How
Oracle B-tree Indexes Work
Oracle B-Tree Index Structure
The above illustration shows a
single index. The empty boxes across the bottom represent the associated
table’s blocks that the index pointers point to.
How
Indexes Work
- B-Tree indexes resemble an upside-down tree. This index has a HEIGHT of three. Generally, when this CBO statistic changes, it’s time to reorganize the index because another branch level has been added (another I/O to process the index). I’ll cover a better way to know when to reorganize indexes in a possible Index Tips and Techniques article.
- The index is maintained in sequence by key value. There is no PCTUSED storage clause with an index. You can specify this parameter in the create storage clause but it is simply ignored.
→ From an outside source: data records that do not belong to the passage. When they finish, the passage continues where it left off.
/-- A step of R408 has passed and its bytes have gone: the operation moves on. (Log entry 29: DEDUCED, unsafe.) -/
def State.stepDone (s : State) (core : Nat) (op : BankOp) : State :=
  let op := { op with retired := op.retired + 1, held := false }
  let op := { op with go := s.now + op.cost }
  let s := s.setHead core op
  if op.retired < op.steps then s
  else match op.kind with
    | .rbase => match (s.purlin core op.pn.toNat).rebase (Num.signed op.base.toNat 12) with
      | some p => (s.setPurlin core op.pn.toNat p).bankOver core op s.now none
      | none => s.bankOver core op s.now (some (guardFault 1))
    | .rfuse => match s.fused core op with
      | some p => ((s.setPurlin core op.pn.toNat { p with readers := (s.purlin core op.pn.toNat).readers }).unlock core op).bankOver
          core op s.now none
      | none => (s.unlock core op).bankOver core op s.now (some (guardFault 1))
    | .rtest => (s.landReg op.tid (.g op.d) op.mask.toNat).bankOver core op s.now none
    | .rload =>
      (s.modCore core fun c => { c with bank := c.bank.drop 1, loading := c.loading ++ [op] }).actAt s.now (.resumeBank core op.id none)
    | _ => s.bankOver core op s.now none

/-- R149: an RLOAD whose data have all landed completes. -/
def State.loadOver (s : State) (core : Nat) (op : BankOp) (f : Option Flt) : State :=
  let s := s.modCore core fun c => { c with loading := c.loading.filter fun x => x.id ≠ op.id }
  let p := s.purlin core op.pn.toNat
  let exceeds := p.digits.any fun x => decide (p.bound.toNat < x.2.toInt.natAbs)
  (s.setPurlin core op.pn.toNat { p with torn := p.torn || exceeds || f.isSome }).bankEnd op.tid op.id op.len f

/-- A step that has passed hands its accesses on, or waits for a translation or for the comparator. -/
def State.handOn (s : State) (core : Nat) (op : BankOp) : State :=
  let l := op.chunks (s.purlin core op.pn.toNat)
  let t := op.tid
  if op.kind ≠ .rload ∧ (s.ctx t).paired ∧ 16 < (s.slot t).cmp.length + l.length then
    s.setHead core { op with held := true, go := s.now + 1 }
  else match s.handing op l with
    | .fault f => (if op.kind = .rload then s.setTorn core op else s).bankOver core op s.now (some f)
    | .miss a => (({ s with fresh := a.id + 1 }).setHead core { op with held := true, go := 2 ^ 64 }).missTlb a
    | .go l =>
      let ids := l.map (·.id)
      let s := { s with fresh := s.fresh + l.length }
      if op.kind = .rload then
        (l.foldl (fun s a => s.bankLoad a) s).stepDone core { op with landing := op.landing ++ ids }
      else
        (l.foldl (fun s a => s.emit t 0 [if op.cstore then 2 else 3, a.n, a.data] (BitVec.ofNat 64 a.va) true (.rowStore a)) s).stepDone core op

/-- R147, R150, R408: a bank cycle of an operation that works in the steps of R408. (Log entry 31: DEDUCED, unsafe.) -/
def State.workStep (s : State) (core : Nat) (op : BankOp) : State :=
  let margin (s : State) (op : BankOp) : State :=
    let s := if op.kind = .rbase ∨ op.kind = .rfuse ∨ op.kind = .rload then s.setTorn core op else s
    (if op.kind = .rfuse then s.unlock core op else s).bankOver core op s.now (some marginFault)
  if op.kind = .rtest then
    match op.todo[op.retired]? with
    | none => s.stepDone core { op with retired := op.steps }
    | some j =>
      let s := s.useRafters core [j]
      if s.now < op.go then s.setHead core op
      else
        let (s, op, c) := s.checkStep core op op.retired
        if c = .again then s.setHead core { op with go := s.now + op.cost }
        else if c = .margin ∨ s.rafterBad.contains (core, j) then
          (s.fence core j).stepDone core { op with mask := op.mask ||| BitVec.twoPow 32 j, failed := [] }
        else s.stepDone core op
  else if s.now < op.go then s.setHead core op
  else if op.held then s.handOn core op
  else
    let (s, op, c) := s.checkStep core op op.retired
    match c with
    | .again => s.setHead core { op with go := s.now + op.cost }
    | .margin => margin s op
    | .pass => match op.kind with
      | .rextm | .rsave | .rload => s.handOn core op
      | _ => s.stepDone core op

/-- R148: RCLR, PREL or RGLD that waited for its purlin. -/
def State.instant (s : State) (core : Nat) (op : BankOp) : State :=
  let p := s.purlin core op.pn.toNat
  let p := match op.kind with
    | .rclr => p.cleared
    | .prel => p.released
    | .rgld lo hi => p.setGuard (lo.toNat + hi.toNat * 2 ^ 64)
    | _ => p
  (s.setPurlin core op.pn.toNat p).bankOver core op s.now none

/-- R129: one bank cycle. (Log entry 29: DEDUCED, unsafe.) -/
def State.bankCycle (s : State) (core : Nat) : State :=
  match (s.core core).bank with
  | [] => s
  | op :: _ =>
    if !op.started && s.locked core op.pn.toNat op.issue && op.kind != .rtest then s
    else match op.kind with
      | .rmul | .rtile | .rtiles => s.multiply core { op with started := true }
      | .rclr | .prel | .rgld _ _ => s.instant core op
      | _ =>
        let (s, op, f) := if op.started then (s, op, none) else s.startOp core op
        match f with
        | some f => s.bankOver core op s.now (some f)
        | none => if op.kind = .rfuse && !op.served then s.setHead core op else s.workStep core op

def execSheafStep (core : Nat) (s : State) : Host.Outcome State Fault Refusal :=
  let s := s.bankCycle core
  .next (if (s.core core).bank.isEmpty then s else s.bankNext core)

/-- R148: the read of an RFUSE at its source's bank queue: after what was issued there before it, a PREL that has not
committed among it. (Log entry 32: DEDUCED, unsafe.) -/
def execRfuseSourceRead (core : Nat) (s : State) : Host.Outcome State Fault Refusal :=
  .next <| match (s.core core).bank with
  | op :: _ =>
    if op.kind ≠ .rfuse ∨ op.served ∨ !op.started then s
    else
      let (src, pn) := op.src
      let arrived : SrcRead := ⟨core, pn, op.go⟩
      let c := s.core src
      let first (o : BankOp) : Bool := o.pn.toNat == pn && decide (o.issue < op.go) && o.kind != .rtest
      let leaving := s.agenda.any fun e => e.ev == .act (.release src pn)
      let busy := (src ≠ core && (c.bank.any first || c.bankDone == (s.now + 1, pn))) || c.loading.any first || leaving
      let drop (s : State) : State := s.modCore src fun c => { c with reads := c.reads.filter (· ≠ arrived) }
      if busy then
        (s.modCore src fun c => { c with reads := arrived :: c.reads.filter (· ≠ arrived) }).performAt (s.now + 1) ⟨core, 0⟩
          (.rfuseSourceRead core)
      else
        let s := drop s
        let q := s.purlin src pn
        let p := s.purlin core op.pn.toNat
        if !q.claimed then s.bankOver core op s.now (some (protFault 7))
        else if q.torn then s.bankOver core op s.now (some { code := 11 })
        else if (s.fused core op).isNone then s.bankOver core op s.now (some (guardFault 1))
        else
          let lowers := q.n ≠ 0 && p.n ≠ 0 && decide (q.exp < p.exp)
          let op := { op with served := true, scaled := lowers, steps := if lowers then 33 else 32 }
          (s.setPurlin src pn { q with readers := core :: q.readers }).setHead core { op with go := s.now + op.cost - 1 }
  | [] => s
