/-- R220, R356: both teams of a launch have completed; `team` is its first. -/
def execSignatureCompare (team : Nat) (s : State) : Host.Outcome State Fault Refusal :=
  .next <| match s.teams.get none team with
  | none => s
  | some a => match a.partner with
    | none => s
    | some p => match s.teams.get none p.toNat with
      | none => s
      | some b =>
        if a.second || !a.done || !b.done then s
        else
          let x := a.signature
          let y := b.signature
          let s := (s.dropShadow team).dropShadow p.toNat
          if x = y then
            let a' := { a with shadow := [], partner := none }
            let s := (s.setTeam team (some a')).setTeam p.toNat (some { b with shadow := [], partner := none })
            a.shadow.foldl (fun (s : State) (z : Nat × Option Byte) => match z.2 with
              | some v => s.physPut 0 z.1 v
              | none => s) s
          else
            let a' := { a with shadow := [], partner := none, cval := a.cval ^^^ BitVec.twoPow 64 63 }
            let s := (s.setTeam team (some a')).setTeam p.toNat (some { b with shadow := [], partner := none })
            s.mismatchPacket team a (BitVec.ofNat 64 (leWord (x.take 4) + 2 ^ 32 * leWord (y.take 4)))

/-! Errors. -/

/-- Log entry 47: DEDUCED, unsafe. -/
def markErr (e : Sparse Err) (key : Nat) (correctable : Bool) : Sparse Err :=
  if correctable then (if e.get .clean key = .clean then e.put .clean key .correctable else e) else e.put .clean key .uncorrectable

/-- R195: does the place carry an error-correcting code? -/
def Place.coded (p : Place) : Bool :=
  match p with
  | .hbm _ | .tier _ | .slate _ => true
  | _ => false

/-- R195: a soft error strikes the 64-bit unit of a place. The register cache only corrects (R335): R195 gives it no
uncorrectable error. (log entry 19: DEDUCED, unsafe.) -/
def execSoftError (place : ErrPlace) (correctable : Bool) (s : State) : Host.Outcome State Fault Refusal :=
  .next <| match place with
  | .local core a =>
    if core < 1152 ∧ a < 0x60000 then { s with localErrs := markErr s.localErrs (localErrBase core + a / 8) correctable } else s
  | .cstore cl a =>
    if cl < 144 ∧ a < 0x400000 then { s with storeErrs := markErr s.storeErrs (storeErrBase cl + a / 8) correctable } else s
  | .phys pa =>
    if (s.place pa).coded then
      { s with errs := markErr s.errs (s.mapped pa / 8) correctable, poison := s.poison.filter (· ≠ s.mapped pa / 8) } else s
  | .l1 core pa =>
    if core < 1152 && (s.core core).l1.any (·.tag == pa / 64) then
      { s with l1Errs := markErr s.l1Errs (l1ErrBase core + pa / 8) correctable } else s
  | .reg core slot line =>
    if core < 1152 && correctable then s.modCore core fun c => { c with
      rlines := c.rlines.map fun l => if l.is slot && l.idx == line then { l with err := true } else l } else s
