-- ==== Sys2Proof/Machine/Teams.lean ====
section
/-!
DEFINITION. Teams: the pending list and placement (R250, R261, R263, R264, R309, R356), loading and the seeds (R195, R261),
completion (R220, R262), and the swap of a team (R265, R173).
-/

namespace Sys2Proof.Machine

/-! Memory that the Z4 itself reads and writes for the host and for its commands. -/

/-- R190: bytes that no context stores reach their memory; the line's home slice then holds it, clean. -/
def State.plainStore (s : State) (pa n v : Nat) : State :=
  let s := ((s.cleanSline 0 pa).1).mergeCorrect pa n
  ({ s with errs := clearErrs s.errs 0 (s.mapped pa) n }).physWrite 0 pa n v

/-- An 8-byte store of the Z4 or of the host at a physical address (R258, R262, R363, R364, R367): an ordinary store (R363),
whose line its home slice then holds. Where a dirty line meets an error first, the store follows (R357). (Log entry 49: DEDUCED, unsafe.) -/
def State.hostStore (s : State) (pa : Nat) (v : W64) : State :=
  if isDevice pa then s.devWrite true pa v
  else match s.place pa with
    | .none | .slate _ | .device => s
    | _ =>
      if s.isRetired pa then s
      else if s.badWriteBack 0 pa (fun _ => true) || s.badMerge 0 pa 8 then (s.dirtyUe 0 pa).actAt s.now (.hostWrite pa v)
      else s.plainStore pa 8 v.toNat

/-- An 8-byte load of the Z4 or of the host, ordinary too: its line enters the home slice, and what it consumes is
corrected. Where nothing can be read the value is free. (Log entry 7: DESIGN CHOICE, safe.) -/
def State.hostLoad (s : State) (pa : Nat) : W64 × State :=
  let free (s : State) : W64 × State :=
    let (n, s) := s.newId
    ((Config.freeValue n).truncate 64, s)
  if isDevice pa then (s.devRead pa, s.wakeWindow pa)
  else match s.place pa with
    | .none | .slate _ | .device => free s
    | _ =>
      if s.isRetired pa then free s
      else if s.errAt pa 8 = .uncorrectable then free (s.dirtyUe 0 pa)
      else
        let s := (s.fillSline 0 pa).correct pa 8
        (BitVec.ofNat 64 (s.loadBytes 0 pa 8), s)

/-- R363: where an address that the host gives leads: itself, a physical address; from 2^60 on, an offset of BAR0; from 2^61
on, one of BAR2, whose window starts at HWIN. (log entry 62: DESIGN CHOICE, unsafe.) -/
def State.barAddr (s : State) (a : Nat) : Nat :=
  if 2 ^ 61 ≤ a then s.pkg.hwin.toNat * 2 ^ 32 + a % 2 ^ 32 else if 2 ^ 60 ≤ a then devBase + a % 2 ^ 40 else a

/-- R363: a load of the host. The table gives it no step: what it reads goes to the host, and the state is what it leaves. -/
def State.barLoad (s : State) (a : Nat) : W64 × State := s.hostLoad (s.barAddr a / 8 * 8)

/-- Where a walk of the Z4 for a region reads, slate included (R192). -/
def State.walkPlace (s : State) (r : Region) (va n : Nat) : Option Nat :=
  match s.readPlace r.pasid r.tenant r.privb va n with
  | .ok pa => some pa
  | .error _ => (s.virt r.pasid va).filter fun pa => isSlate (s.place pa) && s.errAt pa n != .uncorrectable

/-- n bytes of a region's virtual memory from va on, in pieces that no 64-byte line crosses, as tile walks read them; what
cannot be read is free. (Log entry 7: DESIGN CHOICE, safe.) -/
def State.virtBytes (s : State) (r : Region) : Nat → Nat → Nat → Nat × State
  | 0, _, _ => (0, s)
  | fuel + 1, va, n =>
    if n = 0 then (0, s)
    else
      let k := Min.min n (64 - va % 64)
      let (v, s) : Nat × State := match s.walkPlace r va k with
        | some pa => (s.loadBytes 0 pa k, s.correct pa k)
        | none =>
          let (i, s) := s.newId
          ((Config.freeValue i).toNat % 2 ^ (8 * k), s)
      let (w, s) := State.virtBytes s r fuel (va + k) (n - k)
      (v + 2 ^ (8 * k) * w, s)

/-! Placement. -/

def Team.paired (t : Team) : Bool := t.region.rmode == 1
def Team.width (t : Team) : Nat := if t.region.rmode = 0 then 1 else 2

/-- R263: the order of the pending list. -/
def Team.before (a b : Team) : Bool :=
  decide (b.region.prio.toNat < a.region.prio.toNat) || (a.region.prio == b.region.prio && (decide (a.entered < b.entered)
    || (a.entered == b.entered && (decide (a.queue < b.queue) || (a.queue == b.queue && decide (a.index ≤ b.index))))))

def insertTeam (x : Nat × Team) : List (Nat × Team) → List (Nat × Team)
  | [] => [x]
  | y :: l => if y.2.before x.2 then y :: insertTeam x l else x :: y :: l

def TeamState.waits (t : TeamState) : Bool := t == .pending || t == .swapped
If there is not room in an index leaf block for an additional key value where it needs to go sequentially, then the leaf block is split into two, half the rows in one leaf, the rest in the other and the row is inserted in sequence.
- The block addresses are called DBA or database
block address. These are physical locations within the file that this
index resides in. DBAs contain
File# and Block #.
- The file# is the physical database file, block# is the block the data is in (i.e., offset from the beginning of the file).
- Using the DBA_EXTENTS view, you can see which object the DBA address is associated with.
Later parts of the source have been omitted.